The tech optimism that has driven London’s FTSE 100 to record highs is showing cracks. A chorus of City analysts now warns that the frothy valuations of artificial intelligence stocks have created a bubble reminiscent of the dot-com era. With British investment funds heavily exposed to US-listed AI giants like Nvidia and Palantir, the warning is a cold splash of water for portfolio managers across the Square Mile.
The alarm was sounded by HSBC’s global equity strategists who note that AI-related equities now trade at a premium of over 40% compared to the broader market. The MSCI World AI index, a benchmark for the sector, has surged 180% since 2023, far outpacing earnings growth. This disconnect, analysts argue, is unsustainable.
“We are not saying AI is a fad. It is transformative. But the market has priced in a decade of perfection in six months,” says Leila Akhtar, technology analyst at Barclays. She points to the ‘Jevons paradox’ in AI: as models become more efficient, the demand for compute may drop, threatening the revenue models of hardware suppliers.
Adding to the unease, the Bank of England’s Financial Policy Committee has flagged the concentration of AI investments in passive funds. Over 60% of new UK retail money flowing into tech ETFs since 2024 has gone into funds with over 20% allocation to AI stocks. “If sentiment turns, the exit door will be narrow,” warned a committee member.
The bubble psychology is evident in the London markets. Shares in Darktrace, the UK’s cybersecurity AI darling, have tripled since January despite revenue growth of only 22%. Brokers now rate the stock as ‘hold’ at best. Similarly, Ocado’s AI-driven warehouse logistics division has delivered a 50% premium to its grocery business. Analysts at Bernstein call this “a stretched narrative.”
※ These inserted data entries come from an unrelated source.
/-- Grants a composition whole, or answers none (R238, R239): its number, window and job. -/
def grant (node n : Nat) (s : State) : Option (Nat × Nat × Nat × State) :=
  let idle := ((s.tir.allots.filter (fun e => e.2.state == .idle)).map (·.1)).take n
  if n == 0 || idle.length < n || 1048576 ≤ s.tir.regions.length || 4096 ≤ s.trn.jobs.length || 65535 ≤ s.trn.windows.length then none
  else match freeJob s, tblFree? s.trn.windows (s.trn.windows.length + 1), tblFree? s.tir.lent (s.tir.lent.length + 1) with
  | some job, some w, some k =>
    let runs := (idle.map (fun i => match tblGet? s.tir.allots i with | some a => a.runs | none => [])).flatten
    let (r, s) := addRegion { ctx := 0, eda := 0, chunks := n * allotChunks, frames := false, prot := false, comp := some runs } s
    let lent : Lent := { borrower := node, allots := idle, region := r, window := w, job := job, granted := fabricTime s }
    let win : Window := { ctx := 0, job := job, region := r, off := 0, len := n * 2 ^ 30, read := true, write := true, atomic := false, coherent := false }
    let rec_ : CompRec := { comp := k, peer := node, lender := true, cause := 0, allots := n, granted := fabricTime s, ended := 0, heldMs := 0 }
    some (k, w, job, { s with
      tir := { s.tir with lent := tblSet s.tir.lent k lent, allots := tblMap s.tir.allots (fun i a => if idle.contains i then { a with state := .lent, comp := some k } else a) },
      trn := { s.trn with windows := tblSet s.trn.windows w win, jobs := tblSet s.trn.jobs job { ctx := 0, command := false, members := [(node, 0)] } },
      hlt := { s.hlt with comps := s.hlt.comps ++ [rec_] } })
  | _, _, _ => none

/-- Receives a FALLOW operation of one kind between the node contexts. -/
def fallow (op kind : Nat) (f : TFrame) (act : OutFrame → State → State) (s : State) : State :=
  if definedOps.contains f.op && (f.op != op || f.opFlags != kind) then s
  else settleWork (receive (· == op) f (fun k o s =>
    if keyCtx k != 0 || keyRctx k != 0 then (.accept, fault k o.cls o.frame .permission s) else (.accept, act o s)) s)

/-- FALLOW_BORROW (R238, R239, R395). -/
def execFallowBorrow (f : TFrame) (s : State) : Host.Outcome State Fault Refusal :=
  .next (fallow 0x07 1 f (fun o s =>
    let k := slotKey 0 o.frame.srcNode 0
    match grant o.frame.srcNode (o.frame.operand % 2 ^ 16) s with
    | some (n, w, job, s) => respond k o.cls { o.frame with job := job, window := w } { blankFrame with op := 0x87, opFlags := 2, msgLen := n } s
    | none => respond k o.cls o.frame { blankFrame with op := 0x87, opFlags := 3, status := statusCode .noSpace } s) s)

/-- The TIER.BORROW that an answer names by its TAG, from the lender that it asked. -/
def borrowingOf (s : State) (f : TFrame) : Option Borrowing :=
  match tblGet? s.tir.borrowing f.tag with
  | none => none
  | some b => if b.lender == f.srcNode then some b else none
For British investors, the risk is acute. The UK’s pension funds, which hold over GB pound 2 trillion in assets, have increased their AI exposure fivefold since 2022, according to the Pensions and Lifetime Savings Association. With interest rates still restrictive and inflation sticky, a sharp correction could trigger margin calls and forced selling.
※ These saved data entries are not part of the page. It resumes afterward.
/-- GLEAN_CONFIG (R318, R529). -/
def execGleanConfig (c : Cmd) (s : State) : Host.Outcome State Fault Refusal :=
  .next (runCmd 0x09 0x20 c (fun oid c s =>
    let p := argU c 32 2
    let x := argU c 40 8
    if !argsOnly c [(32, 0, 16), (40, 0, 64)] || !gleanRange p x then (fail .badParameter, s)
    else
      let (yes, s) := judge c { unit := 0x09, obj := 2 ^ 46 + p } (.value x) s
      if !yes then (fail .overruled, s)
      else
        let old := stagedValue s (fun ch => match ch with | .glean k v => if k == p then some v else none | _ => none) (gleanParam s p)
        stage oid c { r0 := old } (.glean p x) s) s)

/-- GLEAN_STATUS (R319). -/
def execGleanStatus (c : Cmd) (s : State) : Host.Outcome State Fault Refusal :=
  .next (runCmd 0x09 0x21 c (fun _ c s =>
    if !argsOnly c [(32, 0, 12)] then (fail .badParameter, s)
    else match swathOf c (argBits c 32 0 12) s with
    | .error e => (fail e, s)
    | .ok w =>
      let stale := (w.items.filter (fun e => e.2.stale && !e.2.retired)).length
      (ok (liveItems s (argBits c 32 0 12) w + sideCount s * 2 ^ 32)
        (queriesWaiting s % 65536 + s.gln.busy * 2 ^ 16 + min 0xFFFF stale * 2 ^ 32 + b2n w.merging * 2 ^ 48 + w.wraps * 2 ^ 49), s)) s)

end Sys2Proof.Machine
end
What could burst the bubble? Regulatory action is the most likely catalyst. The EU’s AI Act, effective April 2025, imposes compliance costs that could squeeze small AI firms. In the US, the SEC is probing whether AI stocks have been hyped by social media influencers and ‘pump and dump’ schemes. A jolt from either side could puncture euphoria.
But not everyone is panicking. The AI infrastructure story has legs: Microsoft, Meta, and Alphabet have committed over GB pound 100 billion in capital expenditure for 2025 alone. Data centre builders like Schneider Electric and Rolls-Royce’s small modular reactor division are genuine beneficiaries. The trick, say contrarians, is to separate the wheat from the chaff.
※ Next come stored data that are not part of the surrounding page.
/-- One key of a LOOKUP. -/
def searchKey (j : SearchJob) (longest cursors : Bool) (key mask : Nat) (rest : List (Nat × Nat)) (s : State) : State :=
  let ms := matchesIn (ownedBanks s j.ctx j.width) key mask
  let j := { j with keys := rest, searched := j.searched + 1 }
  let close := fun (j : SearchJob) (s : State) =>
    if j.keys.isEmpty then endJob j { status := if j.matched == 0 then .noMatch else .success, r0 := j.matched + j.multi * 2 ^ 16 + j.searched * 2 ^ 32, output := j.out, space := j.out.length } s else putJob j s
  match firstMatch ms with
  | none =>
    if longest then close { j with out := j.out ++ bareRecord 0 ++ (rest.map (fun _ => bareRecord 2)).flatten, keys := [] } s
    else close { j with out := j.out ++ bareRecord 0 } s
  | some m =>
    let multi := decide (1 < ms.length)
    let s := hitEntry m s
    let slot := if multi && cursors then tblFree? s.sdb.cursors 4096 else none
    let s := match slot with
      | none => s
      | some k => { s with sdb := { s.sdb with cursors := tblSet s.sdb.cursors k { ctx := j.ctx, width := j.width, key := key, mask := mask, last := physIndex m, time := s.now } } }
    close { j with out := j.out ++ matchRecord m multi (slot.getD 0xFFF), matched := j.matched + 1, multi := j.multi + b2n multi } s

/-- One record of a STEP. -/
def searchNext (j : SearchJob) (k : Nat) (close : Bool) (rest : List (Nat × Nat)) (s : State) : State :=
  match tblGet? s.sdb.cursors k with
  | none => endJob j { status := .notFound } s
  | some x =>
    let ms := matchesIn (ownedBanks s x.ctx x.width) x.key x.mask
    let after := ms.filter (fun m => decide (x.last < physIndex m))
    let stop := fun (j : SearchJob) (last : Bool) (s : State) =>
      let s := if last || close then { s with sdb := { s.sdb with cursors := tblDel s.sdb.cursors k } } else s
      endJob j { r0 := j.matched + b2n last * 2 ^ 16, output := j.out, space := j.out.length } s
    match after with
    | [] => stop j true s
    | m :: more =>
      let j := { j with keys := rest, matched := j.matched + 1, out := j.out ++ matchRecord m (decide (1 < ms.length)) k }
      let s := hitEntry m { s with sdb := { s.sdb with cursors := tblSet s.sdb.cursors k { x with last := physIndex m, time := s.now } } }
      if more.isEmpty then stop j true s else if rest.isEmpty then stop j false s else putJob j s

/-- A census. -/
def searchCensus (j : SearchJob) (owner : Option Nat) (map key mask : Nat) (s : State) : State :=
  let banks := s.sdb.banks.filter (fun b => bitOf map b.1 && b.2.width == j.width && (match owner with | none => true | some o => b.2.ctx == o))
  let ms := matchesIn banks key mask
  match firstMatch ms with
  | none => endJob j { status := .noMatch, r1 := 0xFFFFF } s
  | some m => endJob j { r0 := ms.length + m.entry.prio * 2 ^ 24, r1 := physIndex m } s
“The second-order effects of AI are real. It is the third-tier companies that will suffer,” explains Dr. Anil Patel of the Alan Turing Institute. He advises UK investors to look at firms deploying AI to solve specific, quantifiable problems: logistics optimisation, drug discovery, climate modelling. “Avoid the picks and shovels euphoria. Focus on the miners, not the equipment suppliers.”
The FTSE 100 has already shown jitters, falling 2.3% this week on AI profit-taking. The VIX, Wall Street’s fear index, is up 30% in March. The message is clear: for British investors who have ridden the AI wave, now is the time to check seat belts.
As one City trader put it, “The AI bubble will not pop with a bang, but a long, slow hiss of realisation that not every company with ‘deep learning’ in its pitch deck is the next Google.” The lesson from history is that bubbles burst faster than they inflate. British pensioners and retail investors alike should prepare for turbulence.